I wanted to view the moon today since it’s in it’s first quarter (a half-moon) and I thought the terminator would yield a good set of shadowy craters to look at. Well, they did and it was kind of cool to watch.

I made the obligatory swing towards Saturn and I stayed up late enough to see Jupiter in all it’s glory. My wife even came out into the cold. This was her first time looking through the scope and she laughed out loud since the images are so outrageous to first-time observers.

Yes,  the planets are out there and they do look like you see in books. Just smaller in the eyepiece.

I tried to get my laptop to control the scope but failed. I’m close and I should have that working soon.

I ordered a cheap universal camera mount which I hope to use with my Sony F707 digital camera. Maybe some of these observing logs will start to contain pictures.

Finally, I was testing the auto-tracking of the scope and Saturn seems to be locked on for about 40 minutes and it still seems to be dead-center in the eyepiece. This is good but a long exposure will be the final judge.

 

 

Dinners, yum

A college buddy of mine has been blogging about the dinners he’s been cooking up. I find myself starving as I wait for my dinner to arrive (the shame of it).

March 16, 2005

The Incredibles DVD

I haven’t watched the DVD proper yet, but I had some time to check out the extra’s DVD. When I got home from work, my wife said that my son was in stitches watching something called “Jack-Jack Attack”.

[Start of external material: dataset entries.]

-- ==== Sys2Proof/Machine/Heads.lean ====
section
/-! DEFINITION. Heads: timing, the timing generator, frames and time-stamps, the DisplayPort links, AUX, panel outputs and
the CRC rectangles (R315 to R346). -/

namespace Sys2Proof.Machine

open Sys2Proof

def dpPid (h : Nat) : Nat := 0x500 + h

/-! ### Timing checks (R317, R318) -/

/-- The active pixel rate of a timing in pixels per second. -/
def Timing.rate (t : Timing) : Nat × Nat := (t.hact * t.vact * (1000 * t.khz), t.htot * t.vtot)

/-- The aggregate of R318 over the heads whose HEAD entry is enabled. -/
def Dev.aggregate (d : Dev) (rd : SetRd) : Nat × Nat :=
  ((upFrom 0 8).filter d.headEn).foldl (fun s h => addFrac s (readTiming rd h).rate) (0, 1)

/-- A rate in Mpx/s, rounded up. -/
def mpxUp (x : Nat × Nat) : Nat := ceilDiv x.1 (1000000 * x.2)

/-- The fields of the head control page that change the mode, and those of `HD_QUIET`. -/
def modeFields : List FD :=
  [F.HD_HACT_ACTIVE, F.HD_HBLANK_FRONT, F.HD_HBLANK_SYNC, F.HD_HBLANK_BACK, F.HD_HBLANK_SPOL, F.HD_VACT_ACTIVE,
   F.HD_VBLANK_FRONT, F.HD_VBLANK_SYNC, F.HD_VBLANK_BACK, F.HD_VBLANK_SPOL, F.HD_PCLK_KHZ, F.HD_FMT_BPC]

/-- A set gives a mode field another value than another set. -/
def modeDiffers (a b : SetRd) (h : Nat) : Bool := modeFields.any (fun f => !(a (hdPid h) f 0 == b (hdPid h) f 0))

/-- Every field of the head control page in its range (R344). -/
def timingRange (rd : SetRd) (h : Nat) : Bool :=
  let g := fun f => rd (hdPid h) f 0
  let within_ := fun f lo hi => decide (lo ≤ g f) && decide (g f ≤ hi)
  within_ F.HD_HACT_ACTIVE 640 4096 && g F.HD_HACT_ACTIVE % 2 == 0 && within_ F.HD_HBLANK_FRONT 8 1023 &&
  within_ F.HD_HBLANK_SYNC 8 1023 && within_ F.HD_HBLANK_BACK 8 1023 && within_ F.HD_VACT_ACTIVE 480 2400 &&
  within_ F.HD_VBLANK_FRONT 1 255 && within_ F.HD_VBLANK_SYNC 1 255 && within_ F.HD_VBLANK_BACK 1 255 &&
  within_ F.HD_PCLK_KHZ 25000 600000 && decide (g F.HD_FMT_BPC ≤ 2)

/-- The quiet windows of a set lie in the blanking (R328). -/
def quietOk (rd : SetRd) (h : Nat) : Bool :=
  let t := readTiming rd h
  let g := fun f => rd (hdPid h) f 0
  decide (t.vact + g F.HD_QUIET_VQ_START + g F.HD_QUIET_VQ_LEN ≤ t.vtot) &&
  decide (t.vact + g F.HD_QUIET_VQ_START < t.vtot) && decide (2 * g F.HD_QUIET_HQ_GUARD < t.htot - t.hact)

/-- The most recent accepted layers, strike windows and CRC rectangles of the head fit an active area. -/
def Dev.fitsArea (d : Dev) (h : Nat) (t : Timing) : Bool :=
  (d.enabledPipes d.cntRd h).all (fun p =>
    let l := d.layer d.cntRd p
    decide (l.dx + l.dw ≤ t.hact) && decide (l.dy + l.dh ≤ t.vact)) &&
  ((upFrom 0 8).map (readWin d.cntRd (stkPid h))).all (fun w => !w.en || winInArea w t) &&
  ((upFrom 0 16).map (readRect d.cntRd (crPid h))).all (fun r => !r.2.2.2.2 || rectInArea r t)

def Dev.guarded (d : Dev) (h : Nat) : Bool := d.on (crPid h) F.CR_CTRL_GUARD

/-- The check of a head control set (R317). -/
def Dev.headCheck (d : Dev) (h : Nat) (snap : List (Nat × Nat)) : Verdict :=
  let rd := d.withSnap (hdPid h) snap
  let t := readTiming rd h
  let t0 := readTiming d.cntRd h
  if !timingRange rd h then verdict (some 3)
  else if decide (t.htot - t.hact < 80) || decide (t.vtot - t.vact < 24)
    || decide (2 * t.khz * 1000 < 47 * (t.htot * t.vtot)) || decide (121 * (t.htot * t.vtot) < 1000 * t.khz)
    || (let a := d.aggregate rd; decide (4000000000 * a.2 < a.1))
    || !quietOk rd h || !d.fitsArea h t || (d.guarded h && modeDiffers rd d.cntRd h) then verdict (some 1)
  else
    let ah := if t.khz * t0.htot = t0.khz * t.htot then [] else [h]
    match d.admission rd ah with
    | some b => { reason := some 2, heads := ah, bad := some b }
    | none => { reason := none, heads := ah }

/-! ### Links (R330 to R333) -/

/-- The rates of the codes of R346 in kbit/s. -/
def rateKbps (c : Nat) : Nat :=
  [1620000, 2160000, 2430000, 2700000, 3240000, 4320000, 5400000, 8100000].getD c 0

/-- A link carries a mode (R330). -/
def carries (t : Timing) (rate lanes : Nat) : Bool := decide (t.khz * 3 * t.bpc * 1000 ≤ 776 * lanes * rateKbps rate)

def Dev.linkState (d : Dev) (h : Nat) : Nat := d.r (dpPid h) F.DP_STAT_STATE
def Dev.linkIsUp (d : Dev) (h : Nat) : Bool := d.linkState h == 2

def Dev.sinkOf (d : Dev) (h : Nat) : SinkCaps :=
  (d.head h).sink.getD { maxRate := 0, maxLanes := 1, listed := [], downspread := false }

/-- The rate codes that training of a head may use, highest first. -/
def Dev.rates (d : Dev) (h : Nat) : List Nat :=
  let s := d.sinkOf h
  [7, 6, 5, 4, 3, 2, 1, 0].filter (fun c => decide (c ≤ d.r (dpPid h) F.DP_CTRL_MAXRATE) && decide (c ≤ s.maxRate.val) &&
    ([0, 3, 6, 7].contains c || (d.headEdp h && s.listed.any (fun x => x.val == c))))

/-- The widest lane count that training may use. -/
def Dev.lanes (d : Dev) (h : Nat) : Nat :=
  let m := d.r (dpPid h) F.DP_CTRL_MAXLANES
  let m := if m = 1 ∨ m = 2 then m else 4
  ([4, 2, 1].find? (fun n => decide (n ≤ m) && decide (n ≤ (d.sinkOf h).maxLanes.val))).getD 1

/-- The link leaves UP: no video. -/
def Dev.noVideo (d : Dev) (h : Nat) : Dev := d.setHead h { d.head h with video := false, sent := none }

/-- Training starts with the highest rate and the widest lane count. -/
def Dev.trainLink (d : Dev) (h : Nat) : Dev :=
  let p := dpPid h
  let d := d.noVideo h
  ((d.w p F.DP_STAT_STATE 1).w p F.DP_STAT_RATE ((d.rates h).headD 0)).w p F.DP_STAT_LANES (d.lanes h)

/-- The fallback after a failure: the next lower rate with the same lanes, then half the lanes at the highest rate. -/
def Dev.fallback (d : Dev) (h : Nat) : Option (Nat × Nat) :=
  let p := dpPid h
  let lanes := d.r p F.DP_STAT_LANES
  match (d.rates h).find? (fun c => decide (c < d.r p F.DP_STAT_RATE)) with
  | some c => some (c, lanes)
  | none => if 1 < lanes then some ((d.rates h).headD 0, lanes / 2) else none

/-- A training attempt ends (R331). -/
def Dev.attemptEnd (d : Dev) (h : Nat) (o : TrainOutcome) (ms : Nat) : Dev :=
  let p := dpPid h
  if !(d.linkState h == 1) then d
  else
    let t := readTiming d.actRd h
    let d := (d.add p F.DP_TRAIN_COUNT).w p F.DP_TRAIN_MS (sat 65535 ms)
    let d := d.setHead h { d.head h with tries := (d.head h).tries + 1 }
    let failed := fun (d : Dev) c => (d.w p F.DP_STAT_STATE 3).w p F.DP_STAT_CAUSE c
    let fall := fun c => match d.fallback h with
      | some (r, l) =>
        if carries t r l then (d.w p F.DP_STAT_RATE r).w p F.DP_STAT_LANES l else (failed d c).err p 12
      | none => (failed d c).err p 12
    match o with
    | .success =>
      if carries t (d.r p F.DP_STAT_RATE) (d.r p F.DP_STAT_LANES) then
        ((d.w p F.DP_STAT_STATE 2).w p F.DP_STAT_CAUSE 0).w p F.DP_STAT_SSC
          (b2n ((d.sinkOf h).downspread && d.on p F.DP_CTRL_SSC))
      else failed d 3
    | .crFail => fall 1
    | .eqFail => fall 2
    | .noAux => (failed d 4).err p 12

/-- A plug (R333). It trains the link when AUTO = 1 and the link is not training or up. -/
def Dev.plugIn (d : Dev) (h : Nat) (s : SinkCaps) : Dev :=
  let p := dpPid h
  if d.on p F.DP_STAT_HPD then d
  else
    let hs := d.head h
    let d := d.setHead h { hs with sink := some s,
                                   early := hs.early || (hs.safeDue && decide (d.now ≤ d.disp.bootAt + 250000000)) }
    let d := ((d.w p F.DP_STAT_HPD 1).addSat p F.DP_EVENTS_PLUG).err p 10
    if d.on p F.DP_CTRL_AUTO && (d.linkState h == 0 || d.linkState h == 3) then d.trainLink h else d

/-- An unplug. -/
def Dev.plugOut (d : Dev) (h : Nat) : Dev :=
  let p := dpPid h
  if !d.on p F.DP_STAT_HPD then d
  else
    let d := ((d.w p F.DP_STAT_HPD 0).addSat p F.DP_EVENTS_UNPLUG).err p 10
    let d := if d.linkState h = 1 then d.w p F.DP_STAT_CAUSE 5 else d
    let d := (d.w p F.DP_STAT_STATE 0).noVideo h
    d.setHead h { d.head h with sink := none }

/-- A short HPD pulse while UP: the link retrains at the same rate and lanes first, or the event is the owner's. -/
def Dev.irqHpd (d : Dev) (h : Nat) (good : Bool) : Dev :=
  let p := dpPid h
  if !d.linkIsUp h then d
  else if good then (d.addSat p F.DP_EVENTS_IRQ).err p 10
  else (((d.addSat p F.DP_EVENTS_LOST).err p 11).w p F.DP_STAT_STATE 1).noVideo h

/-- `DP_CTRL.RETRAIN`: the link trains now, but while it trains already. -/
def Dev.retrain (d : Dev) (h : Nat) : Dev := if d.linkState h = 1 then d else d.trainLink h

/-! ### AUX (R334) and panel outputs (R336) -/

/-- The bytes of the AUX data registers. -/
def Dev.auxBytes (d : Dev) (h n : Nat) : List Nat :=
  ((upFrom 0 4).flatMap (fun k => bytesLE 4 (d.r (dpPid h) F.DP_AUX_DATA_DATA k))).take n

/-- A native write to the DPCD addresses that the device alone configures. -/
def auxRefused (type addr n : Nat) : Bool :=
  type == 0 && (overlap addr n 0x100 0x20 || overlap addr n 0x600 1)

/-- A GO: queued behind the device's own transactions, or refused. While a transaction is queued or running it has no
effect. -/
def Dev.auxGo (d : Dev) (h : Nat) : Dev :=
  let p := dpPid h
  let n := d.r p F.DP_AUX_CMD_LEN + 1
  let ty := d.r p F.DP_AUX_CMD_TYPE
  let addr := d.r p F.DP_AUX_CMD_ADDR
  if d.on p F.DP_AUX_STAT_BUSY then d
  else if auxRefused ty addr n then (d.w p F.DP_AUX_STAT_RESULT 4).err p 13
  else
    let d := (d.setHead h { d.head h with aux := some (ty, n) }).w p F.DP_AUX_STAT_BUSY 1
    d.emit (.aux h (ty + 4 * d.r p F.DP_AUX_CMD_MOT) addr (if ty % 2 = 0 then d.auxBytes h n else []))

/-- A transaction ends. -/
def Dev.auxEnd (d : Dev) (h : Nat) (o : AuxOutcome) : Dev :=
  let p := dpPid h
  match (d.head h).aux with
  | none => d
  | some (ty, n) =>
    let d := ((d.setHead h { d.head h with aux := none }).w p F.DP_AUX_STAT_BUSY 0).err p 13
    match o with
    | .ack bs acked =>
      let d := (d.w p F.DP_AUX_STAT_RESULT 0).w p F.DP_AUX_STAT_ACKED acked.val
      if ty % 2 = 1 then
        let m := takePad 0 16 (bs.take n ++ (d.auxBytes h 16).drop (min n bs.length))
        forAll (upFrom 0 4) (fun k d => d.w p F.DP_AUX_DATA_DATA (ofBytesLE ((m.drop (4 * k)).take 4)) k) d
      else d
    | .nack => d.w p F.DP_AUX_STAT_RESULT 1
    | .defer => d.w p F.DP_AUX_STAT_RESULT 2
    | .timeout => d.w p F.DP_AUX_STAT_RESULT 3

/-- What BLEN needs beside the delay. -/
def Dev.blenMay (d : Dev) (h : Nat) : Bool :=
  d.headEdp h && d.on (dpPid h) F.DP_PANEL_BL && d.linkIsUp h && d.r (hdPid h) F.HD_STAT_STATE == 2

/-- BLDELAY ms have passed since the first frame on the link. -/
def Dev.blDelayed (d : Dev) (h : Nat) : Bool :=
  match (d.head h).sent with
  | some t => decide (t + 1000000 * d.r (dpPid h) F.DP_PANEL_BLDELAY ≤ d.now)
  | none => false

/-- BLEN rises when all that it needs is there. -/
def Dev.blDelay (d : Dev) (h : Nat) : Dev :=
  if d.blenMay h && d.blDelayed h then d.setHead h { d.head h with blen := true } else d

/-- BLEN falls at once when what it needs is gone. -/
def Dev.blFall (d : Dev) (h : Nat) : Dev :=
  if (d.head h).blen && !d.blenMay h then d.setHead h { d.head h with blen := false } else d

/-- The panel outputs of a head: VDDEN, BLEN, and BLPWM as its frequency in Hz and its high time in 1/1,023 of a period. On a
DisplayPort head they stay low. -/
def Dev.panel (d : Dev) (h : Nat) : Bool × Bool × Nat × Nat :=
  let p := dpPid h
  if d.headEdp h then
    (d.on p F.DP_PANEL_VDD, (d.head h).blen, min 50000 (max 200 (d.r p F.DP_PWM_FREQ)), d.r p F.DP_PWM_DUTY)
  else (false, false, 200, 0)

/-! ### The timing generator (R322 to R329) -/

/-- Apply every pending set of the head's pages at the stop event (R56, R290). -/
def Dev.stopApply (d : Dev) (h : Nat) : Dev :=
  let d := if (d.ctl (hdPid h)).pend.isSome then d.applyPend (hdPid h) (fun _ => true) else d
  let d := if (d.ctl (hcPid h)).pend.isSome then (d.applyPend (hcPid h) (fun _ => true)).applyHeld h else d
  let d := if (d.ctl (stkPid h)).pend.isSome then d.strikeApply h else d
  let d := d.crcApply h true
  (d.applyLayers h []).showSafe h

/-- The timing generator stops. -/
def Dev.headStop (d : Dev) (h : Nat) : Dev :=
  let d := (d.stopApply h).w (hdPid h) F.HD_STAT_STATE 0
  d.setHead h { d.head h with video := false }

/-- `HD_CTRL.EN` is set (R322). A set while STOPPING takes the place of the clear. -/
def Dev.headStart (d : Dev) (h : Nat) : Dev :=
  match d.r (hdPid h) F.HD_STAT_STATE with
  | 0 => if d.headEn h then d.w (hdPid h) F.HD_STAT_STATE 1 else d
  | 4 => d.w (hdPid h) F.HD_STAT_STATE 2
  | _ => d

I had to see it for myself.

It was a riot. If you remember in the movie, the babysitter had left a message for Elastic Girl saying that Jack-Jack was doing some weird things while the family was fighting Syndrome’s robot. Well, go buy the DVD and find out what was going on for yourself. It was a great short.

March 15, 2005

Mozilla beats out IE

At least as far as visitors to my site go.

Mozilla

March 14, 2005

Wonder Woman: I need both hands professor!

Click on the image below, to watch the 3MB QuickTime video. Obviously, they need to get these animators out more!

WonderWoman

Watch Justice League Unlimited on the Cartoon Network!

March 13, 2005

Scooby Doo Theme Song

My kids love having their headphones on while listening to music. For a long while they were fascinated with the soundtrack from Shrek. Now, they’re into the Scooby Doo theme song. For most of their listening, they like to sing along.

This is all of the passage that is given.